With its Peacock Investor Day slated for Jan. 16, Comcast is expected to offer the analyst community a deeper look into its plans for the streaming service. But according to Barclays media analyst Kannan Venkateshwar, long time observers of the cable operator should know that it has been setting the stage for its entry into streaming for a decade.
That, wrote Venkateshwar, is a big departure from other companies who rushed into the streaming space. For Comcast he wrote, the transition to streaming has been through a series of slow and deliberate strategic moves.
The first sign of that strategy came in 2009, when Comcast’s first announced its intention to buy a 51% interest in NBCUniversal in 2009. It took Comcast about two years to clear the regulatory hurdles of that transaction and the cable operator bought the rest by 2013.
Venkateshwar wrote that Comcast bought content at the trough -- around the time Time Warner was splitting its cable and content businesses -- not at its peak like some recent services like Disney+. Fast forward to last year when everyone was scrambling to create its own streaming service, Comcast instead sold its stake in Hulu to Disney.
While Comcast had little input into Hulu (mainly a provision of getting regulatory approval for the NBCU purchase) the sale to Disney solved a couple of problems. For Disney, it gave that programming behemoth full control of a popular streaming platform. Comcast got a licensing deal for its content that was higher than what it was getting before, as well as a provision that Disney could buy out the stake for $27.5 billion by 2024.That last proviso, according to Barclays, provides the capital for Peacock, slated to debut in April.
“Fungibility of balance sheet sources and uses implies that proceeds from the sale of one domestic streaming service at a huge premium is being effectively used to fund a competing service with global scale,” Venkateshwar wrote.
Comcast has been stacking the deck for streaming services for years. It was one of the first cable operators to launch a skinny bundle in 2013, and three years later, in 2016 it integrated the Netflix app onto its set-tops. Along the way, the company has been selling streaming back-end services to third parties through its Comcast Technology Services unit and its advanced advertising unit FreeWheel counts several over-the-top services as clients.
Peacock, which is expected to include content from NBCU’s pay TV networks like The Office and original programming, will be free to Comcast subscribers and pay TV customers that pay for NBCU’s networks. The jury is still out as to whether the company will charge a nominal fee for an ad-free version to other subscribers or to make an ad-supported option available to all for free.
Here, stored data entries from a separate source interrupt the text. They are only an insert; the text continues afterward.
theorem State.saveChecks_keeps {W : List Field} {s₀ s : State} (hk : s₀.Keeps W s) (hw : Field.sub [.regs, .gals, .ev, .free] W = true)
    (G : Nat) (b : Nat) (r : Nat) (f : EccFacts) : s₀.Keeps W (State.saveChecks s G b r f) := by
  unfold State.saveChecks
  repeat' first
    | with_reducible assumption
    | with_reducible exact State.Keeps.refl _ _
    | with_reducible apply State.eccReport_keeps (hw := Field.sub_trans (by decide) hw)
    | with_reducible apply State.incFld_keeps (hw := Field.sub_trans (by decide) hw)
    | with_reducible apply State.draw_keeps (hw := Field.sub_trans (by decide) hw)
    | with_reducible apply State.setReg_keeps (hw := Field.sub_trans (by decide) hw)
    | with_reducible apply State.postLim_keeps (hw := Field.sub_trans (by decide) hw)
    | with_reducible refine keeps_ite ?_ ?_
    | with_reducible refine keeps_ite_fst ?_ ?_
    | intro _
    | dsimp only
    | split

theorem State.memtestStart_keeps {W : List Field} {s₀ s : State} (hk : s₀.Keeps W s) (hw : Field.sub [.regs, .gals, .ev, .free] W = true)
    (G : Nat) (b : Nat) (f : EccFacts) : s₀.Keeps W (State.memtestStart s G b f) := by
  unfold State.memtestStart
  repeat' first
    | with_reducible assumption
    | with_reducible exact State.Keeps.refl _ _
    | with_reducible apply State.modGal_keeps (hw := Field.sub_trans (by decide) hw)
    | with_reducible apply State.saveChecks_keeps (hw := Field.sub_trans (by decide) hw)
    | with_reducible refine keeps_ite ?_ ?_
    | with_reducible refine keeps_ite_fst ?_ ?_
    | intro _
    | dsimp only
    | split

theorem State.memtestFault_keeps {W : List Field} {s₀ s : State} (hk : s₀.Keeps W s) (hw : Field.sub [.regs, .gals, .ev] W = true) (G :
    Nat) (b : Nat) (t : MemTest) (bit : Nat) : s₀.Keeps W (State.memtestFault s G b t bit) := by
  unfold State.memtestFault
  repeat' first
    | with_reducible assumption
    | with_reducible exact State.Keeps.refl _ _
    | with_reducible apply State.incFld_keeps (hw := Field.sub_trans (by decide) hw)
    | with_reducible apply State.setReg_keeps (hw := Field.sub_trans (by decide) hw)
    | with_reducible apply State.modGal_keeps (hw := Field.sub_trans (by decide) hw)
    | with_reducible apply State.postGal_keeps (hw := Field.sub_trans (by decide) hw)
    | with_reducible refine keeps_ite ?_ ?_
    | with_reducible refine keeps_ite_fst ?_ ?_
    | intro _
    | dsimp only
    | split

theorem State.memtestMarch_keeps {W : List Field} {s₀ s : State} (hk : s₀.Keeps W s) (hw : Field.sub [.regs, .gals, .ev] W = true) (G :
    Nat) (b : Nat) (t : MemTest) (diff : Option Nat) : s₀.Keeps W (State.memtestMarch s G b t diff) := by
  unfold State.memtestMarch
  repeat' first
    | with_reducible assumption
    | with_reducible exact State.Keeps.refl _ _
    | with_reducible apply State.memtestFault_keeps (hw := Field.sub_trans (by decide) hw)
    | with_reducible apply State.modGal_keeps (hw := Field.sub_trans (by decide) hw)
    | with_reducible refine keeps_ite ?_ ?_
    | with_reducible refine keeps_ite_fst ?_ ?_
    | intro _
    | dsimp only
    | split

theorem State.replaceRow_keeps {W : List Field} {s₀ s : State} (hk : s₀.Keeps W s) (hw : Field.sub [.gals] W = true) (G : Nat) (b : Nat)
    (r : Nat) (a : Nat) (i : Nat) (live : Bool) : s₀.Keeps W (State.replaceRow s G b r a i live) := by
  unfold State.replaceRow
  repeat' first
    | with_reducible assumption
    | with_reducible exact State.Keeps.refl _ _
    | with_reducible apply State.setRep_keeps (hw := Field.sub_trans (by decide) hw)
    | with_reducible apply State.modGal_keeps (hw := Field.sub_trans (by decide) hw)
    | with_reducible refine keeps_ite ?_ ?_
    | with_reducible refine keeps_ite_fst ?_ ?_
    | intro _
    | dsimp only
    | split

theorem State.memtestRepair_keeps {W : List Field} {s₀ s : State} (hk : s₀.Keeps W s) (hw : Field.sub [.regs, .gals, .ev] W = true) (G :
    Nat) (b : Nat) (t : MemTest) : s₀.Keeps W (State.memtestRepair s G b t) := by
  unfold State.memtestRepair
  repeat' first
    | with_reducible assumption
    | with_reducible exact State.Keeps.refl _ _
    | with_reducible apply State.setRep_keeps (hw := Field.sub_trans (by decide) hw)
    | with_reducible apply State.replaceRow_keeps (hw := Field.sub_trans (by decide) hw)
    | with_reducible apply State.setFld_keeps (hw := Field.sub_trans (by decide) hw)
    | with_reducible apply State.postGal_keeps (hw := Field.sub_trans (by decide) hw)
    | with_reducible refine keeps_ite ?_ ?_
    | with_reducible refine keeps_ite_fst ?_ ?_
    | intro _
    | dsimp only
    | split
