theorem State.freeFlow_keeps {W : List Field} {s₀ s : State} (hk : s₀.Keeps W s) (hw : Field.sub [.regs, .halls] W = true) (h : Nat) (f :
    Nat) : s₀.Keeps W (State.freeFlow s h f) := by
  unfold State.freeFlow
  repeat' first
    | with_reducible assumption
    | with_reducible exact State.Keeps.refl _ _
    | with_reducible apply State.delaySync_keeps (hw := Field.sub_trans (by decide) hw)
    | with_reducible apply State.modGwk_keeps (hw := Field.sub_trans (by decide) hw)
    | with_reducible apply State.freeItems_keeps (hw := Field.sub_trans (by decide) hw)
    | with_reducible apply State.modFlow_keeps (hw := Field.sub_trans (by decide) hw)
    | with_reducible apply State.incFld_keeps (hw := Field.sub_trans (by decide) hw)
    | with_reducible refine keeps_ite ?_ ?_
    | with_reducible refine keeps_ite_fst ?_ ?_
    | intro _
    | dsimp only
    | split

theorem State.flowCfgWrite_keeps {W : List Field} {s₀ s : State} (hk : s₀.Keeps W s) (hw : Field.sub [.regs, .halls] W = true) (h : Nat)
    (f : Nat) (v : Word) : s₀.Keeps W (State.flowCfgWrite s h f v) := by
  unfold State.flowCfgWrite
  repeat' first
    | with_reducible assumption
    | with_reducible exact State.Keeps.refl _ _
    | with_reducible apply State.writeFields_keeps (hw := Field.sub_trans (by decide) hw)
    | with_reducible apply State.modFlow_keeps (hw := Field.sub_trans (by decide) hw)
    | with_reducible apply State.freeFlow_keeps (hw := Field.sub_trans (by decide) hw)
    | with_reducible apply State.flowSync_keeps (hw := Field.sub_trans (by decide) hw)
    | with_reducible apply State.setFld_keeps (hw := Field.sub_trans (by decide) hw)
    | with_reducible refine keeps_ite ?_ ?_
    | with_reducible refine keeps_ite_fst ?_ ?_
    | intro _
    | dsimp only
    | split

theorem State.flowResume_keeps {W : List Field} {s₀ s : State} (hk : s₀.Keeps W s) (hw : Field.sub [.regs, .halls, .ev, .net, .reqs,
    .seqNext, .free] W = true) (h : Nat) (f : Nat) : s₀.Keeps W (State.flowResume s h f) := by
  unfold State.flowResume
  repeat' first
    | with_reducible assumption
    | with_reducible exact State.Keeps.refl _ _
    | with_reducible apply State.gwkTrace_keeps (hw := Field.sub_trans (by decide) hw)
    | with_reducible apply State.modFlow_keeps (hw := Field.sub_trans (by decide) hw)
    | with_reducible refine keeps_ite ?_ ?_
    | with_reducible refine keeps_ite_fst ?_ ?_
    | intro _
    | dsimp only
    | split

theorem State.flowFlush_keeps {W : List Field} {s₀ s : State} (hk : s₀.Keeps W s) (hw : Field.sub [.regs, .halls, .ev, .net, .reqs,
    .seqNext, .free] W = true) (h : Nat) (f : Nat) : s₀.Keeps W (State.flowFlush s h f) := by
  unfold State.flowFlush
  repeat' first
    | with_reducible assumption
    | with_reducible exact State.Keeps.refl _ _
    | with_reducible apply State.gwkTrace_keeps (hw := Field.sub_trans (by decide) hw)
    | with_reducible apply State.freeFlow_keeps (hw := Field.sub_trans (by decide) hw)
    | with_reducible refine keeps_ite ?_ ?_
    | with_reducible refine keeps_ite_fst ?_ ?_
    | intro _
    | dsimp only
    | split

theorem State.flowCmdWrite_keeps {W : List Field} {s₀ s : State} (hk : s₀.Keeps W s) (hw : Field.sub [.regs, .halls, .ev, .net, .reqs,
    .seqNext, .free] W = true) (h : Nat) (v : Word) : s₀.Keeps W (State.flowCmdWrite s h v) := by
  unfold State.flowCmdWrite
  repeat' first
    | with_reducible assumption
    | with_reducible exact State.Keeps.refl _ _
    | with_reducible apply State.flowResume_keeps (hw := Field.sub_trans (by decide) hw)
    | with_reducible apply State.flowFlush_keeps (hw := Field.sub_trans (by decide) hw)
    | with_reducible refine keeps_ite ?_ ?_
    | with_reducible refine keeps_ite_fst ?_ ?_
    | intro _
    | dsimp only
    | split

theorem State.srvResult_keeps {W : List Field} {s₀ s : State} (hk : s₀.Keeps W s) (hw : Field.sub [.regs] W = true) (h : Nat) (r : Nat) :
    s₀.Keeps W (State.srvResult s h r) := by
  unfold State.srvResult
  repeat' first
    | with_reducible assumption
    | with_reducible exact State.Keeps.refl _ _
    | with_reducible apply State.setFld_keeps (hw := Field.sub_trans (by decide) hw)
    | with_reducible refine keeps_ite ?_ ?_
    | with_reducible refine keeps_ite_fst ?_ ?_
    | intro _
    | dsimp only
    | split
Venkateshwar estimates that Comcast would offer an ad-supported service free to its subscribers, and charge $4.99 and $6.99 per month to others for an ad-supported and ad-free service, respectively.
Whatever the ultimate configuration, Venkateshwar wrote that Comcast has already done the heavy lifting to enable the ability to bundle broadband access, hardware and content, spending about $10 billion in software capex since 2014, which helped it launch streaming broadband-only service called Flex.
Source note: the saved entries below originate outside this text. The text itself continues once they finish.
theorem State.wqPerform_keeps {W : List Field} {s₀ s : State} (hk : s₀.Keeps W s) (hw : Field.sub [.regs, .mem, .halls, .ev, .net, .reqs,
    .seqNext] W = true) (h : Nat) (e : WqEnt) (facts : List BurstFact) : s₀.Keeps W (State.wqPerform s h e facts) := by
  unfold State.wqPerform
  repeat' first
    | with_reducible assumption
    | with_reducible exact State.Keeps.refl _ _
    | with_reducible apply State.writeBytes_keeps (hw := Field.sub_trans (by decide) hw)
    | with_reducible apply State.burstRead_keeps (hw := Field.sub_trans (by decide) hw)
    | with_reducible apply State.hbmResult_keeps (hw := Field.sub_trans (by decide) hw)
    | with_reducible refine keeps_ite ?_ ?_
    | with_reducible refine keeps_ite_fst ?_ ?_
    | with_reducible refine keeps_foldl _ _ ?_ ?_
    | with_reducible refine keeps_foldl_fst _ _ ?_ ?_
    | intro _
    | dsimp only
    | split

theorem State.blkRead_keeps {W : List Field} {s₀ s : State} (hk : s₀.Keeps W s) (hw : Field.sub [.regs, .halls, .ev] W = true) (h : Nat)
    (blk : Nat) (facts : List BurstFact) : s₀.Keeps W (State.blkRead s h blk facts).1 := by
  unfold State.blkRead
  repeat' first
    | with_reducible assumption
    | with_reducible exact State.Keeps.refl _ _
    | with_reducible apply State.burstRead_keeps (hw := Field.sub_trans (by decide) hw)
    | with_reducible refine keeps_ite ?_ ?_
    | with_reducible refine keeps_ite_fst ?_ ?_
    | intro _
    | dsimp only
    | split

theorem State.rowsAhead_keeps {W : List Field} {s₀ s : State} (hk : s₀.Keeps W s) (hw : Field.sub [.regs, .halls, .ev] W = true) (h :
    Nat) (pc : Nat) : s₀.Keeps W (State.rowsAhead s h pc) := by
  unfold State.rowsAhead
  repeat' first
    | with_reducible assumption
    | with_reducible exact State.Keeps.refl _ _
    | with_reducible apply State.openRow_keeps (hw := Field.sub_trans (by decide) hw)
    | with_reducible refine keeps_ite ?_ ?_
    | with_reducible refine keeps_ite_fst ?_ ?_
    | with_reducible refine keeps_foldl _ _ ?_ ?_
    | with_reducible refine keeps_foldl_fst _ _ ?_ ?_
    | intro _
    | dsimp only
    | split

theorem State.modeAfter_keeps {W : List Field} {s₀ s : State} (hk : s₀.Keeps W s) (hw : Field.sub [.halls] W = true) (h : Nat) (pc : Nat)
    (m : PcMode) : s₀.Keeps W (State.modeAfter s h pc m) := by
  unfold State.modeAfter
  repeat' first
    | with_reducible assumption
    | with_reducible exact State.Keeps.refl _ _
    | with_reducible apply State.modPc_keeps (hw := Field.sub_trans (by decide) hw)
    | with_reducible refine keeps_ite ?_ ?_
    | with_reducible refine keeps_ite_fst ?_ ?_
    | intro _
    | dsimp only
    | split

theorem State.issueWrite_keeps {W : List Field} {s₀ s : State} (hk : s₀.Keeps W s) (hw : Field.sub [.regs, .mem, .halls, .ev, .net,
    .reqs, .seqNext] W = true) (h : Nat) (pc : Nat) (m : PcMode) (e : WqEnt) (facts : List BurstFact) : s₀.Keeps W (State.issueWrite s h
    pc m e facts) := by
  unfold State.issueWrite
  repeat' first
    | with_reducible assumption
    | with_reducible exact State.Keeps.refl _ _
    | with_reducible apply State.modPc_keeps (hw := Field.sub_trans (by decide) hw)
    | with_reducible apply State.openRow_keeps (hw := Field.sub_trans (by decide) hw)
    | with_reducible apply State.modeAfter_keeps (hw := Field.sub_trans (by decide) hw)
    | with_reducible apply State.wqPerform_keeps (hw := Field.sub_trans (by decide) hw)
    | with_reducible refine keeps_ite ?_ ?_
    | with_reducible refine keeps_ite_fst ?_ ?_
    | intro _
    | dsimp only
    | split

theorem State.freeFacts_keeps {W : List Field} {s₀ s : State} (hk : s₀.Keeps W s) (hw : Field.sub [.free] W = true) : s₀.Keeps W
    (State.freeFacts s).1 := by
  unfold State.freeFacts
  repeat' first
    | with_reducible assumption
    | with_reducible exact State.Keeps.refl _ _
    | with_reducible apply State.draw_keeps (hw := Field.sub_trans (by decide) hw)
    | with_reducible refine keeps_ite ?_ ?_
    | with_reducible refine keeps_ite_fst ?_ ?_
    | intro _
    | dsimp only
    | split

theorem State.wqRoom_keeps {W : List Field} {s₀ s : State} (hk : s₀.Keeps W s) (hw : Field.sub [.regs, .mem, .halls, .ev, .net, .reqs,
    .seqNext, .free] W = true) (h : Nat) (blk : Nat) : s₀.Keeps W (State.wqRoom s h blk) := by
  unfold State.wqRoom
  repeat' first
    | with_reducible assumption
    | with_reducible exact State.Keeps.refl _ _
    | with_reducible apply State.freeFacts_keeps (hw := Field.sub_trans (by decide) hw)
    | with_reducible apply State.issueWrite_keeps (hw := Field.sub_trans (by decide) hw)
    | with_reducible refine keeps_ite ?_ ?_
    | with_reducible refine keeps_ite_fst ?_ ?_
    | intro _
    | dsimp only
    | split

theorem State.channelFails_keeps {W : List Field} {s₀ s : State} (hk : s₀.Keeps W s) (hw : Field.sub [.regs, .halls, .ev, .net, .reqs,
    .seqNext] W = true) (h : Nat) (ch : Nat) : s₀.Keeps W (State.channelFails s h ch) := by
  unfold State.channelFails
  repeat' first
    | with_reducible assumption
    | with_reducible exact State.Keeps.refl _ _
    | with_reducible apply State.setFldBit_keeps (hw := Field.sub_trans (by decide) hw)
    | with_reducible apply State.modPc_keeps (hw := Field.sub_trans (by decide) hw)
    | with_reducible apply State.hbmResult_keeps (hw := Field.sub_trans (by decide) hw)
    | with_reducible apply State.post_keeps (hw := Field.sub_trans (by decide) hw)
    | with_reducible refine keeps_ite ?_ ?_
    | with_reducible refine keeps_ite_fst ?_ ?_
    | with_reducible refine keeps_foldl _ _ ?_ ?_
    | with_reducible refine keeps_foldl_fst _ _ ?_ ?_
    | intro _
    | dsimp only
    | split

theorem State.hbmAlert_keeps {W : List Field} {s₀ s : State} (hk : s₀.Keeps W s) (hw : Field.sub [.regs, .halls, .ev, .net, .reqs,
    .seqNext] W = true) (h : Nat) (ch : Nat) (kind : Nat) (acked : Bool) (acts : List (Nat × Nat)) : s₀.Keeps W (State.hbmAlert s h ch
    kind acked acts) := by
  unfold State.hbmAlert
  repeat' first
    | with_reducible assumption
    | with_reducible exact State.Keeps.refl _ _
    | with_reducible apply State.modHbm_keeps (hw := Field.sub_trans (by decide) hw)
    | with_reducible apply State.incFld_keeps (hw := Field.sub_trans (by decide) hw)
    | with_reducible apply State.postLim_keeps (hw := Field.sub_trans (by decide) hw)
    | with_reducible apply State.modPc_keeps (hw := Field.sub_trans (by decide) hw)
    | with_reducible apply State.countActivate_keeps (hw := Field.sub_trans (by decide) hw)
    | with_reducible apply State.channelFails_keeps (hw := Field.sub_trans (by decide) hw)
    | with_reducible refine keeps_ite ?_ ?_
    | with_reducible refine keeps_ite_fst ?_ ?_
    | with_reducible refine keeps_foldl _ _ ?_ ?_
    | with_reducible refine keeps_foldl_fst _ _ ?_ ?_
    | intro _
    | dsimp only
    | split

theorem State.hbmRefresh_keeps {W : List Field} {s₀ s : State} (hk : s₀.Keeps W s) (hw : Field.sub [.halls] W = true) (h : Nat) (pc :
    Nat) (bank : Nat) : s₀.Keeps W (State.hbmRefresh s h pc bank) := by
  unfold State.hbmRefresh
  repeat' first
    | with_reducible assumption
    | with_reducible exact State.Keeps.refl _ _
    | with_reducible apply State.modPc_keeps (hw := Field.sub_trans (by decide) hw)
    | with_reducible refine keeps_ite ?_ ?_
    | with_reducible refine keeps_ite_fst ?_ ?_
    | intro _
    | dsimp only
    | split

theorem State.clearTables_keeps {W : List Field} {s₀ s : State} (hk : s₀.Keeps W s) (hw : Field.sub [.halls] W = true) (h : Nat) :
    s₀.Keeps W (State.clearTables s h) := by
  unfold State.clearTables
  repeat' first
    | with_reducible assumption
    | with_reducible exact State.Keeps.refl _ _
    | with_reducible apply State.modHbm_keeps (hw := Field.sub_trans (by decide) hw)
    | with_reducible refine keeps_ite ?_ ?_
    | with_reducible refine keeps_ite_fst ?_ ?_
    | intro _
    | dsimp only
    | split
The media giant’s purchase of Sky in 2018 also adds to the mix through that British satellite services’ NowTV platform, which is becoming the launch-pad for Peacock.
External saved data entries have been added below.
theorem State.beginDown_keeps {W : List Field} {s₀ s : State} (hk : s₀.Keeps W s) (hw : Field.sub [.regs, .mem, .gals, .halls, .ev, .adm,
    .clk, .dom, .net, .reqs, .seqNext, .free] W = true) (h : Nat) (d : Nat) (target : Nat) : s₀.Keeps W (State.beginDown s h d target) :=
    by
  unfold State.beginDown
  repeat' first
    | with_reducible assumption
    | with_reducible exact State.Keeps.refl _ _
    | with_reducible apply State.memQuiesce_keeps (hw := Field.sub_trans (by decide) hw)
    | with_reducible apply State.releasePower_keeps (hw := Field.sub_trans (by decide) hw)
    | with_reducible apply State.setChange_keeps (hw := Field.sub_trans (by decide) hw)
    | with_reducible apply State.setDom_keeps (hw := Field.sub_trans (by decide) hw)
    | with_reducible apply State.branchesUpdate_keeps (hw := Field.sub_trans (by decide) hw)
    | with_reducible apply State.laneOff_keeps (hw := Field.sub_trans (by decide) hw)
    | with_reducible apply State.srBegin_keeps (hw := Field.sub_trans (by decide) hw)
    | with_reducible refine keeps_ite ?_ ?_
    | with_reducible refine keeps_ite_fst ?_ ?_
    | with_reducible refine keeps_foldl _ _ ?_ ?_
    | with_reducible refine keeps_foldl_fst _ _ ?_ ?_
    | intro _
    | dsimp only
    | split

theorem State.pwrGoOn_keeps {W : List Field} {s₀ s : State} (hk : s₀.Keeps W s) (hw : Field.sub [.regs, .mem, .gals, .halls, .ev, .adm,
    .clk, .dom, .pwrCmd, .net, .reqs, .seqNext, .free] W = true) : s₀.Keeps W (State.pwrGoOn s) := by
  unfold State.pwrGoOn
  repeat' first
    | with_reducible assumption
    | with_reducible exact State.Keeps.refl _ _
    | with_reducible apply State.beginDown_keeps (hw := Field.sub_trans (by decide) hw)
    | with_reducible refine keeps_ite ?_ ?_
    | with_reducible refine keeps_ite_fst ?_ ?_
    | intro _
    | dsimp only
    | simp (disch := first | assumption | (with_unfolding_all (intro (x : Field) hx; cases x <;>
        first | exact absurd hx (by decide) | (dsimp only [Field.same]; done) | (dsimp only [Field.same]; exact ⟨rfl, rfl⟩)))) only [keeps_mk hw]
    | split

theorem State.commandDown_keeps {W : List Field} {s₀ s : State} (hk : s₀.Keeps W s) (hw : Field.sub [.regs, .mem, .gals, .halls, .ev,
    .adm, .clk, .dom, .pwrCmd, .net, .reqs, .seqNext, .free] W = true) (h : Nat) (d : Nat) (target : Nat) : s₀.Keeps W (State.commandDown
    s h d target) := by
  unfold State.commandDown
  repeat' first
    | with_reducible assumption
    | with_reducible exact State.Keeps.refl _ _
    | with_reducible apply State.removeServers_keeps (hw := Field.sub_trans (by decide) hw)
    | with_reducible apply State.pwrGoOn_keeps (hw := Field.sub_trans (by decide) hw)
    | with_reducible apply State.beginDown_keeps (hw := Field.sub_trans (by decide) hw)
    | with_reducible refine keeps_ite ?_ ?_
    | with_reducible refine keeps_ite_fst ?_ ?_
    | intro _
    | dsimp only
    | simp (disch := first | assumption | (with_unfolding_all (intro (x : Field) hx; cases x <;>
        first | exact absurd hx (by decide) | (dsimp only [Field.same]; done) | (dsimp only [Field.same]; exact ⟨rfl, rfl⟩)))) only [keeps_mk hw]
    | split

theorem State.pwrRefuse_keeps {W : List Field} {s₀ s : State} (hk : s₀.Keeps W s) (hw : Field.sub [.regs, .ev, .pwrCmd] W = true) (h :
    Nat) (d : Nat) (r : Nat) : s₀.Keeps W (State.pwrRefuse s h d r) := by
  unfold State.pwrRefuse
  repeat' first
    | with_reducible assumption
    | with_reducible exact State.Keeps.refl _ _
    | with_reducible apply State.post_keeps (hw := Field.sub_trans (by decide) hw)
    | with_reducible apply State.pwrResult_keeps (hw := Field.sub_trans (by decide) hw)
    | with_reducible refine keeps_ite ?_ ?_
    | with_reducible refine keeps_ite_fst ?_ ?_
    | intro _
    | dsimp only
    | split

theorem State.pwrCommand_keeps {W : List Field} {s₀ s : State} (hk : s₀.Keeps W s) (hw : Field.sub [.regs, .mem, .gals, .halls, .ev,
    .adm, .clk, .dom, .pwrCmd, .boot, .bist, .net, .reqs, .seqNext, .free] W = true) (h : Nat) (d : Nat) (target : Nat) : s₀.Keeps W
    (State.pwrCommand s h d target) := by
  unfold State.pwrCommand
  repeat' first
    | with_reducible assumption
    | with_reducible exact State.Keeps.refl _ _
    | with_reducible apply State.pwrRefuse_keeps (hw := Field.sub_trans (by decide) hw)
    | with_reducible apply State.pwrResult_keeps (hw := Field.sub_trans (by decide) hw)
    | with_reducible apply State.startUp_keeps (hw := Field.sub_trans (by decide) hw)
    | with_reducible apply State.setFld_keeps (hw := Field.sub_trans (by decide) hw)
    | with_reducible apply State.commandDown_keeps (hw := Field.sub_trans (by decide) hw)
    | with_reducible refine keeps_ite ?_ ?_
    | with_reducible refine keeps_ite_fst ?_ ?_
    | intro _
    | dsimp only
    | simp (disch := first | assumption | (with_unfolding_all (intro (x : Field) hx; cases x <;>
        first | exact absurd hx (by decide) | (dsimp only [Field.same]; done) | (dsimp only [Field.same]; exact ⟨rfl, rfl⟩)))) only [keeps_mk hw]
    | split

theorem State.pwrCmdWrite_keeps {W : List Field} {s₀ s : State} (hk : s₀.Keeps W s) (hw : Field.sub [.regs, .mem, .gals, .halls, .ev,
    .adm, .clk, .dom, .pwrCmd, .boot, .bist, .net, .reqs, .seqNext, .free] W = true) (v : Word) : s₀.Keeps W (State.pwrCmdWrite s v) := by
  unfold State.pwrCmdWrite
  repeat' first
    | with_reducible assumption
    | with_reducible exact State.Keeps.refl _ _
    | with_reducible apply State.pwrCommand_keeps (hw := Field.sub_trans (by decide) hw)
    | with_reducible refine keeps_ite ?_ ?_
    | with_reducible refine keeps_ite_fst ?_ ?_
    | intro _
    | dsimp only
    | split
But there still are some doubts. Comcast CFO Mike Cavanagh said earlier last year that the company expects Peacock to break even in its fifth year, and Comcast is spending less than Disney on content (about $2 billion over two years vs. $3.2 billion for Disney +). But Peacock is expected to have more than three times the content-hours that Disney + has -- 15,000 hours vs. 4,700 hours for Disney. That could imply an over-reliance on lower cost library content like comedy shows, which could be a differentiating factor but also harken to an earlier failed streaming service, Seeso. Seeso shut down in 2017 after less than two years. According to some observers, the comedy-centric service failed because much of its content (SNL reruns, classic Monty Python bits and some originals) was available elsewhere and it likely would have been more profitable with an ad-supported model than a subscription model.
So far, it appears that Peacock is learning from those lessons. The answers, hopefully, will be revealed on Jan. 16.